(Beginning of The data)

-- ==== Sys2Proof/Machine/State.lean ====
section
/-! DEFINITION. The state of the module as plain data, the reasons a step can stop, and the state after reset. -/

namespace Sys2Proof.Machine

/-- The trap kinds of 02 R54 and 16 R370, codes 1 to 13 in order. -/
inductive TrapKind
  | illegalInstruction | illegalMode | reservedOperand | translation | permission | misaligned | uncorrected
  | waitTimeout | barrierUnderpopulated | backingStoreExhausted | deferredCopyFault | software | breakpoint
  deriving DecidableEq, Repr, Inhabited

/-- A trap record (16 R372). -/
structure TrapRec where
  tvalid : Bool := false
  kind : Nat := 0
  slot : Nat := 0
  gslot : Nat := 0
  path : Nat := 0
  async : Bool := false
  absent : Bool := false
  replayable : Bool := false
  k : Nat := 0
  ctx : Nat := 0
  pc : Nat := 0
  cpc : Nat := 0
  flm : Nat := 0
  addr : Nat := 0
  info : Nat := 0
  word : Nat := 0
  tick : Nat := 0
  deriving DecidableEq, Repr, Inhabited

/-- What a path waits for (04 R113, R114, 09 R234, 10 R252, R255, R256, 11 R287): the operands as of the issue of the waiting
instruction; `read` says that an awaited word has been read once. A snapshot of lanes is a list of a lane and its value. -/
inductive Wait
  | none
  | bwait (b tok : Nat)
  | yield (b tok at_ : Nat)
  | barv (b look : Nat) (d : Operand) (bytes : Nat) (tok : Nat)
  | addr (id va cmp : Nat) (cc : CC) (acq : Bool) (d : Operand) (read : Bool)
  | tiles (id mask : Nat) (all : Bool)
  | vote (d members captured ballot : Nat)
  | shfl (d regs : Nat) (need : List (Nat × Nat)) (got : List (Nat × Nat)) (own : List (Nat × Nat))
  deriving DecidableEq, Repr, Inhabited

/-- A path entry with its frame state (04 R92, 05 R119). -/
structure Path where
  valid : Bool := false
  state : Nat := 0
  wbar : Nat := 0
  pc : Nat := 0
  age : Nat := 0
  ageAt : Nat := 0
  gm : GM := {}
  mask : Mask := 0
  origin : Mask := 0
  wake : Nat := 0
  wcount : Nat := 0
  fb : Nat := 0
  fs : Nat := 0
  ld : Nat := 0
  wait : Wait := .none
  waitAct : Mask := 0
  waitWord : Nat := 0
  deriving DecidableEq, Repr, Inhabited

/-- The six spaces (07 R165); atomics name four of them (09 R229). -/
inductive Space
  | landing | priv | const (k : Nat) | global | peer | host
  deriving DecidableEq, Repr, Inhabited

/-- One lane's access: the lane, its address, and the data of a store or the operands of an atomic; the memory key of its
address once it has been translated (07 R168). -/
structure Acc where
  lane : Nat
  addr : Nat
  v : Nat := 0
  v2 : Nat := 0
  key : Option Nat := none
  deriving DecidableEq, Repr, Inhabited

/-- The MEM-queue work of a pending operation (09 R208, R229–R233, 06 R162, 13 R303), and what a replay performs of a CSTAT or
an FBIND that has trapped (16 R373). Rays, points and replies are lists of register words by lane. -/
inductive Work
  | ready
  | load (sp : Space) (ty : Ty) (acq : Bool) (accs : List Acc) (uni : Bool)
  | store (sp : Space) (ty : Ty) (rel : Bool) (accs : List Acc)
  | atomic (op : AtomOp) (sp : Space) (ty : Ty) (acq rel : Bool) (accs : List Acc) (uni : Bool)
  | fence (acq rel : Bool)
  | cctl (op : CctlOp) (accs : List Acc)
  | tblload (bank addr : Nat)
  | qfence (mask : Nat) (bar : Option Nat)
  | visw (accs : List Acc)
  | boxt (accs : List Acc) (rays : List (List Nat))
  | trit (cull : Bool) (accs : List Acc) (rays : List (List Nat))
  | vfetch (grad : Bool) (desc : Nat) (pts : List (Nat × List Nat))
  | cstat (slot : Nat)
  | fbind (slot : Nat) (land : Bool) (addr param cqoff : Nat)
  | cqpop (off : Nat)
  | cqret (off : Nat) (replies : List (List Nat))
  | qput (q off : Nat) (resv : Option Nat)
  deriving DecidableEq, Repr, Inhabited

/-- An outstanding L-format operation (02 R37–R43): its window, its work and the registers it will write. `left` is the
number of instructions of the path that may still issue, none for look 15. `olds` holds the value that a register had before
an instruction of the window wrote it (02 R40). Registers are named by key. `born` is the index of the history at its
posting, `at_` the tick of it, `repl` marks a replicate load (07 R183), `ack` a peer store that waits for its home (07 R184),
`noAck` one of which a part was lost on the way, which its home never acknowledges (19 R427). -/
structure Pending where
  id : Nat := 0
  path : Nat := 0
  pc : Nat := 0
  word : Nat := 0
  left : Option Nat := some 0
  k : Nat := 0
  scope : Scope := .group
  lanes : Mask := 0
  memq : Bool := false
  performed : Bool := false
  work : Work := .ready
  keys : List Nat := []
  res : List (Nat × Word) := []
  olds : List (Nat × Word) := []
  col : Option (Nat × List Word) := none
  regs : Bool := false
  born : Nat := 0
  repl : Bool := false
  ack : Bool := false
  noAck : Bool := false
  at_ : Nat := 0
  deriving DecidableEq, Repr, Inhabited

/-- The drain port (11 R281, R282). -/
structure Drain where
  dtile : Nat := 0
  dcol : Nat := 0
  armed : Bool := false
  held : Bool := false
  hcol : Nat := 0
  ready : Bool := false
  buf : List Word := []
  deriving DecidableEq, Repr, Inhabited

/-- The trap registers of a group (16 R396). -/
structure TrapRegs where
  tkind : Nat := 0
  tpc : Nat := 0
  toff : Nat := 0
  tk : Nat := 0
  tflm : Nat := 0
  taddr : Nat := 0
  tinfo : Nat := 0
  tact : Bool := false
  coff : Nat := 0
  deriving DecidableEq, Repr, Inhabited

/-- A trap met by an operation after its issue and not yet raised (16 R375, R388): the record, the operation. -/
structure Held where
  tr : TrapRec
  op : Pending
  deriving DecidableEq, Repr, Inhabited

/-- A group (05 R115–R126, 04 R88–R101, 16 R381, R396). `paused` counts down the compactor's move of its block. `shadowMore`
are the register shadow entries beyond the image's 64 (16 R387); `fenceWait` that an issue slot found it waiting at a landing
move (07 R177). `since` is,
by queue class, the index of the history at which the last operation of the queue ended. -/
structure Group where
  role : Nat := 1
  slot : Nat := 0
  gslot : Nat := 0
  present : Mask := 0
  ended : Bool := false
  paths : Table Path := []
  blk : Nat := 32
  pb : Nat := 0
  rb : Nat := 0
  rows : Table Word := []
  written : List Nat := []
  rowBad : List Nat := []
  scal : Table Word := []
  pred : Table Mask := []
  lfm : Mask := 0
  flm : Mask := 0
  swoff : Mask := 0
  exited : Mask := 0
  gscr : Table Word := []
  tregs : TrapRegs := {}
  pm : Bool := false
  ga : Nat := 0
  gaAt : Nat := 0
  issues : Nat := 0
  drain : Drain := {}
  ptrap : List Held := []
  asyncs : List Held := []
  shadowN : Nat := 0
  shadowMore : List (List Byte) := []
  pend : List Pending := []
  hang : Nat := 0
  hangFired : Bool := false
  paused : Nat := 0
  privBase : Nat := 0
  icode : Table Byte := []
  posted : Table Nat := []
  since : Table Nat := []
  tilesNamed : Nat := 0
  fenceWait : Bool := false
  deriving DecidableEq, Repr, Inhabited

/-- A barrier register (10 R236); `akind` is the kind of the deferred fault of AFLT, `fltAt` the tick in which a fault was last
delivered at it (10 R242). -/
structure Bar where
  gmem : Nat := 0
  garr : Nat := 0
  ecnt : Nat := 0
  earr : Nat := 0
  ph : Nat := 0
  pend : Nat := 0
  flt : Bool := false
  aflt : Bool := false
  fidx : Nat := 0
  akind : Nat := 0
  darr : Nat := 0
  dpend : Nat := 0
  dflt : Bool := false
  daflt : Bool := false
  dfidx : Nat := 0
  fltAt : Option Nat := none
  deriving DecidableEq, Repr, Inhabited

/-- What a launch gives every group of a role (05 R126, 15 R361, 17 R401). -/
structure RoleInfo where
  entry : Nat := 0
  groups : Nat := 0
  lanes : Nat := 0
  q : Nat := 0
  deriving DecidableEq, Repr, Inhabited

/-- A constant bank descriptor (07 R179). -/
structure Bank where
  base : Nat := 0
  len : Nat := 0
  deriving DecidableEq, Repr, Inhabited

/-- Where a team's state lies (16 R382, R389, R391): in place; being saved to an image at a virtual address; in the save
area; being restored from it, with the step of R389 that runs (0 tiles, 1 rows, 2 landing memory, 3 group blocks, 4
barriers); nowhere, its writes discarded. -/
inductive Away
  | present | saving (va : Nat) | saved (va : Nat) | restoring (va stage : Nat) | dropped
  deriving DecidableEq, Repr, Inhabited

/-- A write in the hold queue of a diversion entry (16 R386): bytes of landing memory; register results of an operation; an
arrival, a fault or a deferred fault at a barrier; a tile. -/
inductive HeldWrite
  | land (off : Nat) (bs : List Byte)
  | regs (res : List (Nat × Word))
  | arrive (b n : Nat) (bytes : Int)
  | flag (b idx : Nat)
  | tile (n : Nat) (ws : List Word)
  | late (b idx : Nat)
  deriving DecidableEq, Repr, Inhabited

/-- A slice of a collective copy (10 R244–R246), with its posting operation; `bad` is the offset of uncorrectable data
in its layout record, `born` the index of the history from which on its reads may be fixed. -/
structure Slice where
  id : Nat := 0
  g : Nat := 0
  pc : Nat := 0
  scope : Scope := .group
  full : Bool := false
  saddr : Nat := 0
  daddr : Nat := 0
  len : Nat := 0
  layout : Option (List Int × List Nat) := none
  ctl : Nat := 0
  sumrec : Nat := 0
  bad : Option Nat := none
  born : Nat := 0
  deriving DecidableEq, Repr, Inhabited

/-- A collective copy (10 R243): its key, its slices; once started, the lines of destination still to land by slice,
the destination bytes not yet counted down, the source words met so far by slice, the bytes of source words that chunks share
(09 R210); the tick of its last slice. -/
structure Copy where
  id : Nat := 0
  role : Bool := false
  of : Nat := 0
  bar : Nat := 0
  slices : List Slice := []
  started : Bool := false
  tick : Option Nat := none
  todo : List (Nat × Nat) := []
  left : Nat := 0
  part : Table Nat := []
  edges : Table Nat := []
  deriving DecidableEq, Repr, Inhabited

/-- A CSUM (10 R259); `born` as for a slice, `at_` the tick of its issue. -/
structure Csum where
  id : Nat := 0
  g : Nat := 0
  pc : Nat := 0
  scope : Scope := .group
  bar : Nat := 0
  saddr : Nat := 0
  sp : Nat := 0
  len : Nat := 0
  sumrec : Nat := 0
  born : Nat := 0
  at_ : Nat := 0
  deriving DecidableEq, Repr, Inhabited

/-- An operand of a pass (11 R268, R271): space 0 landing or 1 global. -/
structure Layout where
  base : Nat := 0
  sp : Nat := 0
  strides : List Int := []
  exts : List Nat := []
  elem : Nat := 0
  blen : Nat := 0
  skind : Nat := 0
  saxis : Bool := false
  spitch : Nat := 0
  saddr : Nat := 0
  deriving DecidableEq, Repr, Inhabited

/-- A pass record as read at issue, with its index vector (11 R268). -/
structure PassRec where
  a : Layout := {}
  b : Layout := {}
  acc : Nat := 0
  zero : Bool := false
  idxen : Bool := false
  idx : List Nat := []
  cspec : Nat := 0
  deriving DecidableEq, Repr, Inhabited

(End of The data)

- _Activity_
Please give back exactly the lines of this listing beginning at the line with "exts : List Nat := []" and ending with the line with "zero : Bool := false", both included, and nothing else.

- _Output_
  exts : List Nat := []
  elem : Nat := 0
  blen : Nat := 0
  skind : Nat := 0
  saxis : Bool := false
  spitch : Nat := 0
  saddr : Nat := 0
  deriving DecidableEq, Repr, Inhabited

/-- A pass record as read at issue, with its index vector (11 R268). -/
structure PassRec where
  a : Layout := {}
  b : Layout := {}
  acc : Nat := 0
  zero : Bool := false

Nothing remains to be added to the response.